theorem levelHold_override (s : State) {i : Nat} (hi : 1 ≤ i) (hi' : i ≤ 6) (hlength : ∀ x, s.light.hold = some x → x.overrides.length = 6) :
    nth1 (levelHold s).overrides i = some (overrideOf s.light i) := by
  unfold levelHold overrideOf
  cases hx : s.light.hold with
  | none =>
    have hnone : ∀ i : Fin 6, nth1 noOverrides (i + 1) = some none := by decide
    have := hnone ⟨i - 1, by omega⟩
    rwa [show i - 1 + 1 = i by omega] at this
  | some x =>
    have hlen := hlength x hx
    have hsome : nth1 x.overrides i = some (x.overrides[i - 1]'(by omega)) := nth1_eq_some_iff.mpr ⟨by omega, List.getElem?_eq_getElem _⟩
    simp only [Option.getD_some, hsome]

/-- A hold that begins holds no override, so that the base of a step is the same before and after. -/
theorem stepBase_beginLevelHold (s : State) (i : Nat) : stepBase (beginLevelHold s) i = stepBase s i := by
  have hoverride : overrideOf { s.light with hold := some (levelHold s) } i = overrideOf s.light i := by
    unfold overrideOf levelHold
    cases s.light.hold with
    | some x => rfl
    | none =>
      change (nth1 noOverrides i).getD none = none
      rw [show noOverrides = List.replicate 6 none from rfl]
      unfold nth1
      split
      · rfl
      · rw [List.getElem?_replicate]
        split <;> rfl
  have hroom (sc : SceneCfg) (z : ZoneCfg) : roomTarget { s.light with hold := some (levelHold s) } sc i z = roomTarget s.light sc i z := by
    unfold roomTarget
    rw [hoverride]
  rw [beginLevelHold_eq]
  unfold stepBase
  simp only [hroom]
  rfl

theorem setOverrides_level (r : PanelRequest) (zones : List Nat) (s : State) :
    setOverrides (beginLevelHold s) r zones =
      { s with light := { s.light with
          hold := some { levelHold s with overrides := withOverrides (newOverride (beginLevelHold s) r) zones (levelHold s).overrides } } } := by
  have hhold : (beginLevelHold s).light.hold = some (levelHold s) := by rw [beginLevelHold_eq]
  simp only [setOverrides, hhold]
  rw [beginLevelHold_eq]
  rfl

theorem panelTaken_level {r : PanelRequest} {a : LevelAddress} (hr : (∃ v, r = .levelAbs a v) ∨ ∃ d, r = .levelStep a d) (s : State) :
    panelTaken r s = panelLevelTaken r a s := by
  rcases hr with ⟨v, rfl⟩ | ⟨d, rfl⟩ <;> rfl

theorem length_levelHold {s : State} (h : ∀ x, s.light.hold = some x → x.overrides.length = 6) : (levelHold s).overrides.length = 6 := by
  unfold levelHold
  cases hx : s.light.hold with
  | none => rfl
  | some x => exact h x hx

theorem levelHold_lasts {s : State} (h : ∀ x, s.light.hold = some x → sessionEndsHold x.recorded (govRead s) = false) :
    sessionEndsHold (levelHold s).recorded (govRead s) = false := by
  unfold levelHold
  cases hx : s.light.hold with
  | none => exact sessionEndsHold_recorded _
  | some x => exact h x hx

/-- Settles O40: the hold in which the overrides are set, and each override by its zone. -/
theorem panelLevelsSetOverrides : Obligations.PanelLevelsSetOverrides := by
  intro s h rest r a hreaches hscope hread hr hlength
  let v : Nat → Nat := newOverride (beginLevelHold (heard s)) r
  let y : PanelHold := { levelHold s with overrides := withOverrides v (addressed s.cfg.zones a) (levelHold s).overrides }
  let x : State := { heard s with light := { s.light with hold := some y } }
  have htake : takePanel h (0x01#8 :: rest) (heard s) = settle x :=
    (takePanel_read hscope hread).trans ((panelTaken_level hr _).trans (congrArg settle (setOverrides_level r _ (heard s))))
  rw [exec_panelLevel_reaches hreaches, htake]
  have hset : HandedOn (heard s) x := .ofLightHold (heard s) (some y)
  refine ⟨_, rfl, hset.trans ((settle_handedOn x).trans (finishTelegram_handedOn s _)),
    finishTelegram_targetsFormed s (settle_targetsFormed x), fun hsettled hlasts => ⟨y, ?_, ?_, fun i hi hi' hmem => ⟨?_, ?_⟩, fun i hi hi' hmem => ?_⟩⟩
  · rw [(finishTelegram_keepsOutputs s (settle x)).light]
    refine settle_hold hsettled (fun z hz => ?_)
    cases hz
    exact levelHold_lasts hlasts
  · exact (length_withOverrides _ _ _).trans (length_levelHold hlength)
  · rintro w rfl
    exact nth1_withOverrides_mem v hmem hi (by rw [length_levelHold hlength]; exact hi')
  · rintro d rfl
    have hvalue : v i = clampLevel ((stepBase s i : Int) + d) := by
      change clampLevel ((stepBase (beginLevelHold (heard s)) i : Int) + d) = _
      rw [stepBase_beginLevelHold]
      rfl
    rw [← hvalue]
    exact nth1_withOverrides_mem v hmem hi (by rw [length_levelHold hlength]; exact hi')
  · exact (nth1_withOverrides_other v hmem _).trans (levelHold_override s hi hi' hlength)

/-! ### The light and the blinds in the air's passes -/

/-- The passes of the air may end the panel hold, and change nothing else of light and blinds. -/
structure HoldMayEnd (s t : State) : Prop where
  light : t.light = s.light ∨ t.light = { s.light with hold := none }
  blind : t.blind = s.blind

theorem HoldMayEnd.refl (s : State) : HoldMayEnd s s := ⟨.inl rfl, rfl⟩

theorem HoldMayEnd.trans {s t u : State} (a : HoldMayEnd s t) (b : HoldMayEnd t u) : HoldMayEnd s u := by
  refine ⟨?_, b.blind.trans a.blind⟩
  rcases b.light with h | h <;> rw [h] <;> rcases a.light with h' | h' <;> rw [h']
  · exact .inl rfl
  · exact .inr rfl
  · exact .inr rfl
  · exact .inr rfl

theorem checkHoldSession_holdMayEnd (s : State) : HoldMayEnd s (checkHoldSession s) := by
  unfold checkHoldSession
  split
  · exact .refl _
  · split
    · exact ⟨.inr rfl, rfl⟩
    · exact .refl _

theorem refreshSession_holdMayEnd (s : State) : HoldMayEnd s (refreshSession s) := by
  obtain ⟨hlight, hblind⟩ := checkHoldSession_holdMayEnd (changeGroup
    (fun g => { g with session := earlierGov (ownGov { s with tt := { s.tt with summary := summarize s.tt.records } }) g.fSession })
    { s with tt := { s.tt with summary := summarize s.tt.records } })
  exact ⟨hlight, hblind⟩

━━━

Among the lines above, find those carrying the word "hhold" and copy them out.

• **SOLUTION BELOW**:
  have hhold : (beginLevelHold s).light.hold = some (levelHold s) := by rw [beginLevelHold_eq]
  simp only [setOverrides, hhold]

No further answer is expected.